Meglio rileggere i “classici” del management. Alla fine degli anni ’70,
Ichack Adizes formulò PAEI modello olistico delle funzioni manageriali
(Production, Administration, Entrepreneurship, Integration). Né possiamo
trascurare Richard Boyatzis e il suo libro Competent Manager. Studi che
ci hanno lasciato due contributi: primo, all’azienda servono profili diversi,
una miscela di competenze rispecchiata dal team di direzione che affianca
il CEO; secondo, una competenza più sarà coerente con lo specifico
contesto, più sarà predittiva di una buona performance. Un’ipotesi che a
livello empirico ci aiuta a capire perché Andrea Ragnetti abbia retto solo
un anno come AD di Alitalia pur provenendo dalla cultura “ingegneristica”
Philips; o perché il carismatico Federico Marchetti, bocconiano, diriga
Yoox, l’azienda di e-commerce. Con buona probabilità un ottimo manager
di Nestlè non sarebbe tale in Ferrero, e viceversa.
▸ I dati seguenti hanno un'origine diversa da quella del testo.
-- ==== Sys2Proof/Laws/PerInstr.lean ====
section
/-! SUPPORT. Statements about every instruction, one lemma per constructor of `Instr`. -/

/-- The length known from byte 0 alone (30_encoding.md R51, R63) is the length of the encoding. -/
def Sys2Proof.Laws.EncodingLength.Statement (i : Sys2Proof.Instr) : Prop :=
  ∃ (b0 : Sys2Proof.Byte) (more : List Sys2Proof.Byte),
    Sys2Proof.encode i = b0 :: more ∧ Sys2Proof.lengthOf b0 = (Sys2Proof.encode i).length

namespace Sys2Proof.Laws.EncodingLength
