theorem push (q : StackPair) : ControlBlind (·.push q) := fun s x p m => by
  simp only [State.push, getStackPair_withControl, push16_withControl]; rfl

theorem pop (q : StackPair) : ControlBlind (·.pop q) := fun s x p m => by
  simp only [State.pop, pop16_withControl, setStackPair_withControl]; rfl

/-! ### Arithmetic and bits -/

theorem alu (op : AluOp) (o : Opnd8) : ControlBlind (·.alu op o) := fun s x p m => by
  simp only [State.alu, rd8_withControl]; rfl

theorem inc8 (o : Opnd8) : ControlBlind (·.inc8 o) := fun s x p m => by
  simp only [State.inc8, rd8_withControl, wr8_withControl]; rfl

theorem dec8 (o : Opnd8) : ControlBlind (·.dec8 o) := fun s x p m => by
  simp only [State.dec8, rd8_withControl, wr8_withControl]; rfl

theorem addHl (q : Pair) : ControlBlind (·.addHl q) := fun s x p m => by
  simp only [State.addHl, getPair_withControl]; rfl

theorem incPair (q : Pair) : ControlBlind (·.incPair q) := fun s x p m => by
  simp only [State.incPair, getPair_withControl, setPair_withControl]; rfl

theorem decPair (q : Pair) : ControlBlind (·.decPair q) := fun s x p m => by
  simp only [State.decPair, getPair_withControl, setPair_withControl]; rfl

theorem shift8 (op : ShiftOp) (o : Opnd8) : ControlBlind (·.shift8 op o) := fun s x p m => by
  have hc : (s.withControl x p m).fC = s.fC := rfl
  simp only [State.shift8, hc, rd8_withControl, wr8_withControl]; rfl

theorem testBit (k : Fin 8) (o : Opnd8) : ControlBlind (·.testBit k o) := fun s x p m => by
  simp only [State.testBit, rd8_withControl]; rfl

theorem setBit8 (k : Fin 8) (o : Opnd8) : ControlBlind (·.setBit8 k o) := fun s x p m => by
  simp only [State.setBit8, rd8_withControl, wr8_withControl]; rfl

theorem resetBit (k : Fin 8) (o : Opnd8) : ControlBlind (·.resetBit k o) := fun s x p m => by
  simp only [State.resetBit, rd8_withControl, wr8_withControl]; rfl

/-! ### Transfers -/

/-- A choice by a condition, which is read off the flags. -/
theorem ite_cond {f g : State → State} (cc : Cond) (hf : ControlBlind f) (hg : ControlBlind g) :
    ControlBlind fun s => if s.cond cc then f s else g s := fun s x p m => by
  simp only [cond_withControl, hf s, hg s, apply_ite (State.withControl · x p m)]

theorem jump (a : Word) : ControlBlind (·.jump a) := fun _ _ _ _ => rfl

theorem advance (len : Word) : ControlBlind (·.advance len) := fun _ _ _ _ => rfl

theorem jumpRel (e8 : Byte) : ControlBlind (·.jumpRel e8) := fun _ _ _ _ => rfl

theorem call (target len : Word) : ControlBlind (·.call target len) := fun s x p m => by
  have hnext : (s.withControl x p m).next len = s.next len := rfl
  simp only [State.call, hnext, push16_withControl]; rfl

theorem ret : ControlBlind State.ret := fun s x p m => by
  simp only [State.ret, pop16_withControl]; rfl

end ControlBlind

/-- The instruction is an operation that neither reads nor writes the control state. -/
def ExecControlBlind (i : Instr) : Prop := ∃ f : State → State, (∀ s, exec i s = .next (f s)) ∧ ControlBlind f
In conclusione, l’idea semplicistica che esistano leader e formule capaci di
assicurare il successo e ridurre il rischio di un’impresa assomiglia
all’antica ricerca del Sacro Graal. La teoria e il buon senso comune
mostrano che il successo richiede una miscela di competenze coerenti con
il tempo e lo spazio della situazione da gestire, un lavoro duro e ricco di
imprevisti. Una caratteristica è stata trascurata dagli articoli citati: l’82%
dei 100 Top Ceo vanta una durata di mandato superiore ai 7 anni. Ne
possiamo trarre un’ipotesi, meno cool ma più interessante del quesito sui
due geni musicali: la realizzazione di una robusta idea di business richiede
un mandato lungo al management per consentire errori e aggiustamenti,
costruire una cultura forte e allineare la squadra di vertice.